→ Records from a data source

[Start of section]

/-- Settles O22: a code is no longer than the number of internal nodes, which is N - 1. -/
theorem codeLengthsAreBounded : Obligations.CodeLengthsAreBounded := by
  intro es t _ hmax ht e he
  have hnodes := table_length_eq_nodes_add_one ht
  obtain ⟨hlo, hhi⟩ := length_of_mem_codeGen he
  exact ⟨hlo, by omega, by omega, by omega⟩

end Sys2Proof.Machine
end

section
/-! The commands TREE_BUILD (41_huffman.md R206), CODE_GEN (R212) and CODE_QUERY (R220): what their pseudocode answers, and the
completion it gives. -/

namespace Sys2Proof.Machine

/-! ### The pseudocode -/

theorem treeBuildBody_of_cut {x : Bytes} (h : x.length % 10 ≠ 0) : treeBuildBody x = .error .trunc := by
  rw [treeBuildBody, need_of_false (decide_eq_false h)]
  rfl

/-- On the bytes of a table TREE_BUILD checks the number of entries, then the entries. -/
theorem treeBuildBody_tableBytes (es : List Entry) :
    treeBuildBody (tableBytes es) =
      if es.length ≤ 65280 then (validateEntries es).map fun total => (treeBuild es,
        ⟨0, BitVec.ofNat 32 es.length, BitVec.ofNat 32 total, BitVec.ofNat 32 (total / 2 ^ 32), 0⟩)
      else .error .format := by
  have hdiv : 10 * es.length / 10 = es.length := Nat.mul_div_cancel_left _ (by decide)
  simp only [treeBuildBody, length_tableBytes, Nat.mul_mod_right, hdiv, entriesOf_tableBytes, need_bind, decide_eq_true_eq,
    Nat.shiftRight_eq_div_pow]
  rfl

theorem codeGenBody_eq (n : Nat) (t : Option HuffTree) :
    codeGenBody n t =
      if maxCodeLen (codeGen t) ≤ n then .ok (codeGen t, ⟨0, BitVec.ofNat 32 (codeGen t).length,
        BitVec.ofNat 32 (maxCodeLen (codeGen t)), BitVec.ofNat 32 (minCodeLen (codeGen t)), 0⟩)
      else .error .alloc := by
  simp only [codeGenBody, need_bind, decide_eq_true_eq]
  rfl

/-- Bit 31 - k of the window is the code's bit `off + k` (41_huffman.md R220). -/
theorem getLsbD_codeWindow (c : BitString) (off : Nat) {k : Nat} (hk : k < 32) :
    (codeWindow c off).getLsbD (31 - k) = c.getD (off + k) false := by
  rw [codeWindow, BitVec.getLsbD_ofNat, decide_eq_true (by omega : 31 - k < 32), Bool.true_and]
  exact testBit_sum_bits (fun t => c.getD (off + t) false) 32 k hk

/-! ### The commands -/

/-- A command without ranges whose state check passes reaches its pseudocode. -/
theorem State.Reads.of_noRanges {s : State} {i : Instr} (hsrc : hasSrc i = false) (hdst : hasDst i = false)
    (hs : StateOk i s.status) (hpre : execPre i s = .ok ()) : s.Reads i [] where
  ranges := ⟨by simp [hsrc], by simp [hdst], by simp [hsrc]⟩
  needs := hs
  pre := hpre
  source := source_noSrc hsrc

/-- An error of TREE_BUILD leaves TV = CV = 0 (41_huffman.md R206). -/
theorem treeBuild_fails {s : State} {x : Bytes} {e : Err} (h : s.Reads .treeBuild x) (hb : treeBuildBody x = .error e) :
    ∃ t, exec .treeBuild s = .next t ∧ FailsWith .treeBuild s t e ∧ ClearsFlags s t :=
  ⟨_, exec_of_body_error h.ranges h.needs h.pre h.source (map_eq_error.2 hb), completeErr_fails s _ e _,
    State.completeErr_tree .., State.completeErr_ct .., rfl, rfl⟩

/-- Settles O23: a length that is a multiple of 10 is a table's, whose size is checked before its entries. -/
theorem treeBuildBuildsTheTree : Obligations.TreeBuildBuildsTheTree := by
  intro s x hr hx
  have h : s.Reads .treeBuild x := ⟨hr, stateCheck_ok_iff.1 rfl, rfl, (source_eq rfl).2 hx⟩
  refine ⟨fun hcut => treeBuild_fails h (treeBuildBody_of_cut hcut), fun es hes => ?_⟩
  have hbody := treeBuildBody_tableBytes es
  rw [← tableField_eq, ← hes] at hbody
  refine ⟨fun hlen hv => ?_, fun hbad => treeBuild_fails h ?_⟩
  · rw [if_pos hlen, validateEntries_of_valid hv] at hbody
    exact ⟨_, exec_of_body_ok h.ranges h.needs h.pre h.source (map_eq_ok.2 ⟨_, hbody, rfl⟩), completeOk_succeeds s _,
      rfl, rfl, rfl, rfl⟩
  · rw [hbody]
    split
    · next hlen =>
      rw [validateEntries_of_not_valid (hbad.resolve_left (Nat.not_lt.2 hlen))]
      rfl
    · rfl

/-- Settles O24: the one check is on the longest code. -/
theorem codeGenMakesTheCodeTable : Obligations.CodeGenMakesTheCodeTable := by
  intro s htv c
  have h : s.Reads .codeGen [] := .of_noRanges rfl rfl (stateCheck_ok_iff.1 (need_of_true htv)) rfl
  have hbody := codeGenBody_eq s.cfg.codeLenMax.val s.tree
  refine ⟨fun hfit => ?_, fun ⟨e, he, hlong⟩ => ?_⟩
  · rw [if_pos (maxCodeLen_le.2 hfit)] at hbody
    refine ⟨_, maxCodeLen c, minCodeLen c,
      exec_of_body_ok h.ranges h.needs h.pre h.source (map_eq_ok.2 ⟨_, hbody, rfl⟩), completeOk_succeeds s _, ?_, fun hne => ?_,
      rfl, rfl, htv, rfl⟩
    · intro hnil
      rw [hnil]
      exact ⟨rfl, rfl⟩
    · obtain ⟨hmin, hle⟩ := minCodeLen_spec hne
      exact ⟨maxCodeLen_mem hne, hmin, fun e he => ⟨hle e he, maxCodeLen_le.1 le_rfl e he⟩⟩
  · rw [if_neg fun hmax => absurd (maxCodeLen_le.1 hmax e he) (Nat.not_le.2 hlong)] at hbody
    exact ⟨_, exec_of_body_error h.ranges h.needs h.pre h.source (map_eq_error.2 hbody), completeErr_fails s _ _ _,
      State.completeErr_tree .., State.completeErr_ct .., htv, rfl⟩

/-- Settles O25: the results are those of the symbol's code, if it has one. -/
theorem codeQueryReadsTheCode : Obligations.CodeQueryReadsTheCode := by
  intro s hcv sym
  have h : s.Reads .codeQuery [] := .of_noRanges rfl rfl (stateCheck_ok_iff.1 (need_of_true hcv)) rfl
  have hexec {len win : Word} (hres : codeQueryResult s.ct sym s.latch.ops.queryOffset = ⟨0, len, win, 0, 0⟩) :
      ∃ t, exec .codeQuery s = .next t ∧ KeepsTables s t ∧ Succeeds s t [] ⟨0, len, win, 0, 0⟩ false :=
    h.succeeds (congrArg (fun r => Except.ok (s.plainSuccess [] r)) hres)
  cases hcode : CodeTable.code s.ct sym with
  | none =>
    obtain ⟨t, ht, hkeeps, hsucc⟩ := hexec (len := 0) (win := 0) (by rw [codeQueryResult, hcode]; rfl)
    exact ⟨t, 0, 0, ht, hkeeps, hsucc, fun _ => ⟨rfl, rfl⟩, nofun⟩
  | some c =>
    obtain ⟨t, ht, hkeeps, hsucc⟩ := hexec (by rw [codeQueryResult, hcode]; rfl)
    refine ⟨t, BitVec.ofNat 32 c.length, codeWindow c s.latch.ops.queryOffset, ht, hkeeps, hsucc, nofun, ?_⟩
    rintro _ ⟨⟩
    exact ⟨rfl, fun k hk => getLsbD_codeWindow c _ hk⟩

end Sys2Proof.Machine
end

section
/-! The commands PACK (42_bitpack.md R250), UNPACK (R260) and XOR (R270): what their pseudocode answers, the completion it gives,
and that XOR in place undoes itself. -/

namespace Sys2Proof.Machine

/-! ### The pseudocode -/

/-- Behind pairs that all have a code, the loop of PACK stands at the next pair with their codes packed, if the full bytes fit. -/
theorem packLoop_of_codes {c : CodeTable} {ps : List Pair} (hall : ∀ p ∈ ps, (c.code p.sym).isSome = true) (cap : Nat)
    (qs : List Pair) :
    packLoop c cap (ps ++ qs) [] =
      if (payloadBits c ps).length / 8 ≤ cap then packLoop c cap qs (payloadBits c ps) else .error .alloc := by
  split
  · next hfit => exact packLoop_append hall (by simpa using hfit)
  · next hover => exact packLoop_full hall (Nat.zero_le _) (by simpa using hover)

theorem packBody_of_odd {x : Bytes} (h : x.length % 2 = 1) (c : CodeTable) (cap : Nat) : packBody c cap x = .error .trunc := by
  rw [packBody, h]
  rfl

/-- On a pair stream PACK answers what its loop does, then checks the room for the last byte. -/
theorem packBody_pairBytes (c : CodeTable) (cap : Nat) (ps : List Pair) :
    packBody c cap (pairBytes ps) = packLoop c cap ps [] >>= fun bits =>
      if ceilDiv8 bits.length ≤ cap then .ok (packed bits,
        ⟨BitVec.ofNat 32 (ceilDiv8 bits.length), BitVec.ofNat 32 (validBits bits.length), BitVec.ofNat 32 ps.length,
          BitVec.ofNat 32 bits.length, BitVec.ofNat 32 (bits.length / 2 ^ 32)⟩)
      else .error .alloc := by
  simp only [packBody, length_pairBytes, pairsOf_pairBytes, Nat.mul_mod_right, Nat.mul_div_cancel_left _ two_pos, length_packed,
    Nat.shiftRight_eq_div_pow, need_bind, decide_eq_true_eq]
  rfl

/-- Where every pair has a code, the room for the whole payload is the only check: the full bytes fit where all of them do. -/
theorem packBody_of_codes {c : CodeTable} {ps : List Pair} (hall : ∀ p ∈ ps, (c.code p.sym).isSome = true) (cap : Nat) :
    packBody c cap (pairBytes ps) =
      if ceilDiv8 (payloadBits c ps).length ≤ cap then .ok (packed (payloadBits c ps),
        ⟨BitVec.ofNat 32 (ceilDiv8 (payloadBits c ps).length), BitVec.ofNat 32 (validBits (payloadBits c ps).length),
          BitVec.ofNat 32 ps.length, BitVec.ofNat 32 (payloadBits c ps).length,
          BitVec.ofNat 32 ((payloadBits c ps).length / 2 ^ 32)⟩)
      else .error .alloc := by
  have hloop := packLoop_of_codes hall cap []
  rw [List.append_nil] at hloop
  rw [packBody_pairBytes, hloop]
  by_cases hfull : (payloadBits c ps).length / 8 ≤ cap
  · rw [if_pos hfull]
    rfl
  · rw [if_neg hfull, if_neg (by rw [ceilDiv8]; omega)]
    rfl

/-- At the first pair without a code PACK ends, with ALLOC if the codes before it had filled the room already. -/
theorem packBody_of_noCode {c : CodeTable} {ps : List Pair} {p : Pair} (hall : ∀ q ∈ ps, (c.code q.sym).isSome = true)
    (hp : c.code p.sym = none) (cap : Nat) (qs : List Pair) :
    packBody c cap (pairBytes (ps ++ p :: qs)) =
      if (payloadBits c ps).length / 8 ≤ cap then .error .nocode else .error .alloc := by
  rw [packBody_pairBytes, packLoop_of_codes hall, packLoop, hp]
  split <;> rfl

/-- The count of UNPACK is ARG1 over ARG0 (30_encoding.md R115). -/
theorem symbolCount_eq (o : OperandRegs) : o.symbolCount = o.arg1.toNat * 2 ^ 32 + o.arg0.toNat := by
  rw [OperandRegs.symbolCount, BitVec.toNat_append, Nat.shiftLeft_eq, Nat.mul_comm, ← Nat.two_pow_add_eq_or_of_lt o.arg0.isLt]

/-- The checks of UNPACK before its MemRead (42_bitpack.md R260). -/
theorem unpackChecks_of_bad {t : Option HuffTree} {cnt vb : Nat} (h : vb < 1 ∨ 8 < vb ∨ (t = none ∧ 0 < cnt)) :
    unpackChecks t cnt vb = .error .format := by
  rw [unpackChecks, need_bind]
  split
  · next hvb =>
    rw [Bool.and_eq_true, decide_eq_true_eq, decide_eq_true_eq] at hvb
    obtain hlo | hhi | ⟨rfl, hcnt⟩ := h
    · omega
    · omega
    · exact need_of_false (decide_eq_false hcnt.ne')
  · rfl

theorem unpackChecks_of_ok {t : Option HuffTree} {cnt vb : Nat} (hlo : 1 ≤ vb) (hhi : vb ≤ 8) (h : t = none → cnt = 0) :
    unpackChecks t cnt vb = .ok () := by
  rw [unpackChecks, decide_eq_true hlo, decide_eq_true hhi]
  cases t with
  | none => exact need_of_true (decide_eq_true (h rfl))
  | some t => rfl

/-- With a tree UNPACK answers what reading the payload gives (42_bitpack.md R261..R263). -/
theorem unpackBody_of_decodes {t : HuffTree} {cap cnt vb : Nat} {pl : Bytes} {r : Except Err (Bytes × Nat)}
    (h : Decodes pl (streamLimit pl.length vb) t pairField cap cnt r) :
    unpackBody (some t) cap cnt vb pl = r.map fun p =>
      (p.1, ⟨BitVec.ofNat 32 p.1.length, BitVec.ofNat 32 p.2, BitVec.ofNat 32 (p.2 / 2 ^ 32), 0, 0⟩) := by
  rw [← decodeStream_emitPair_iff.2 h]
  simp only [unpackBody, Nat.shiftRight_eq_div_pow]
  rfl

/-- A count of 0 gives empty output, whatever the tree. -/
theorem unpackBody_of_noCount (t : Option HuffTree) (cap vb : Nat) (pl : Bytes) :
    unpackBody t cap 0 vb pl = .ok ([], ResultRegs.zero) := by
  cases t <;> rfl

theorem xorBody_eq (cap : Nat) (key : Byte) (x : Bytes) :
    xorBody cap key x =
      if x.length ≤ cap then .ok (xorBytes x key, ⟨BitVec.ofNat 32 x.length, 0, 0, 0, 0⟩) else .error .alloc := by
  simp only [xorBody, need_bind, decide_eq_true_eq, xorBytes, List.length_map]
  rfl

/-! ### The commands -/

/-- Where a check before the MemRead raises `e` in a command whose errors keep the flags, the command fails with `e` and keeps
the tables. -/
theorem fails_of_execPre {s : State} {i : Instr} {e : Err} (hr : s.RangesOk i) (hs : StateOk i s.status)
    (hf : execOnErr i s e = s.keptFlags) (hp : execPre i s = .error e) :
    ∃ t, exec i s = .next t ∧ KeepsTables s t ∧ FailsWith i s t e := by
  have hchecks : s.checks i (execPre i s) = .error e := by
    rw [State.checks, rangeCheck_ok_iff.2 hr, ok_bind, stateCheck_ok_iff.2 hs, ok_bind, hp]
  refine ⟨_, exec_of_checks_error hchecks, ?_, completeErr_fails s i e _⟩
  rw [hf]
  exact ⟨State.completeErr_tree .., State.completeErr_ct .., rfl, rfl⟩

/-- Settles O28: the loop goes past the pairs that have a code, to the end of the stream or to the first pair that has none. -/
theorem packWritesThePayload : Obligations.PackWritesThePayload := by
  intro s x hr hcv hx cap bitsOf
  have h : s.Reads .pack x := ⟨hr, stateCheck_ok_iff.1 (need_of_true hcv), rfl, (source_eq rfl).2 hx⟩
  refine ⟨fun hodd => h.fails rfl (congrArg s.plainOf (packBody_of_odd hodd s.ct cap)), fun ps hps hall => ?_,
    fun ps qs p hps hall hnone => ?_⟩
  · have hbody := packBody_of_codes hall cap
    rw [pairBytes_eq, ← hps] at hbody
    refine ⟨fun hfit => ?_, fun hover => ?_⟩
    · exact h.succeeds (congrArg s.plainOf (hbody.trans (if_pos hfit)))
    · exact h.fails rfl (congrArg s.plainOf (hbody.trans (if_neg (Nat.not_le.2 hover))))
  · have hbody := packBody_of_noCode hall hnone cap qs
    rw [pairBytes_eq, ← hps] at hbody
    refine ⟨fun hfit => ?_, fun hover => ?_⟩
    · exact h.fails rfl (congrArg s.plainOf (hbody.trans (if_pos hfit)))
    · exact h.fails rfl (congrArg s.plainOf (hbody.trans (if_neg (Nat.not_le.2 hover))))

/-- Settles O29: behind the checks on its operands UNPACK answers what the stream decoder does, which is what `Decodes` says. -/
theorem unpackDecodesThePayload : Obligations.UnpackDecodesThePayload := by
  intro s hr htv o cnt vb
  have hs : StateOk .unpack s.status := stateCheck_ok_iff.1 (need_of_true htv)
  have hcnt : o.symbolCount = cnt := symbolCount_eq o
  have hpre : execPre .unpack s = unpackChecks s.tree cnt vb := by rw [← hcnt]; rfl
  have hbody (pl : Bytes) : execBody .unpack s pl = s.plainOf (unpackBody s.tree o.cap cnt vb pl) := by rw [← hcnt]; rfl
  refine ⟨fun hbad => fails_of_execPre hr hs rfl (hpre.trans (unpackChecks_of_bad hbad)), fun pl hx hlo hhi => ?_⟩
  have hreads (htree : s.tree = none → cnt = 0) : s.Reads .unpack pl :=
    ⟨hr, hs, hpre.trans (unpackChecks_of_ok hlo hhi htree), (source_eq rfl).2 hx⟩
  refine ⟨fun hzero => (hreads fun _ => hzero).succeeds ?_, fun tr htr => ?_⟩
  · rw [hbody, hzero, unpackBody_of_noCount]
    rfl
  · have h := hreads (by rw [htr]; nofun)
    rw [htr] at hbody
    refine ⟨fun out pos hd => h.succeeds ?_, fun e hd => h.fails rfl ?_⟩
    · exact (hbody pl).trans (congrArg s.plainOf (unpackBody_of_decodes hd))
    · exact (hbody pl).trans (congrArg s.plainOf (unpackBody_of_decodes hd))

[End of section]

→ What to do
Using the entries above, return each line in which the word "getD" occurs.

→ Solution to this problem
    (codeWindow c off).getLsbD (31 - k) = c.getD (off + k) false := by
  exact testBit_sum_bits (fun t => c.getD (off + t) false) 32 k hk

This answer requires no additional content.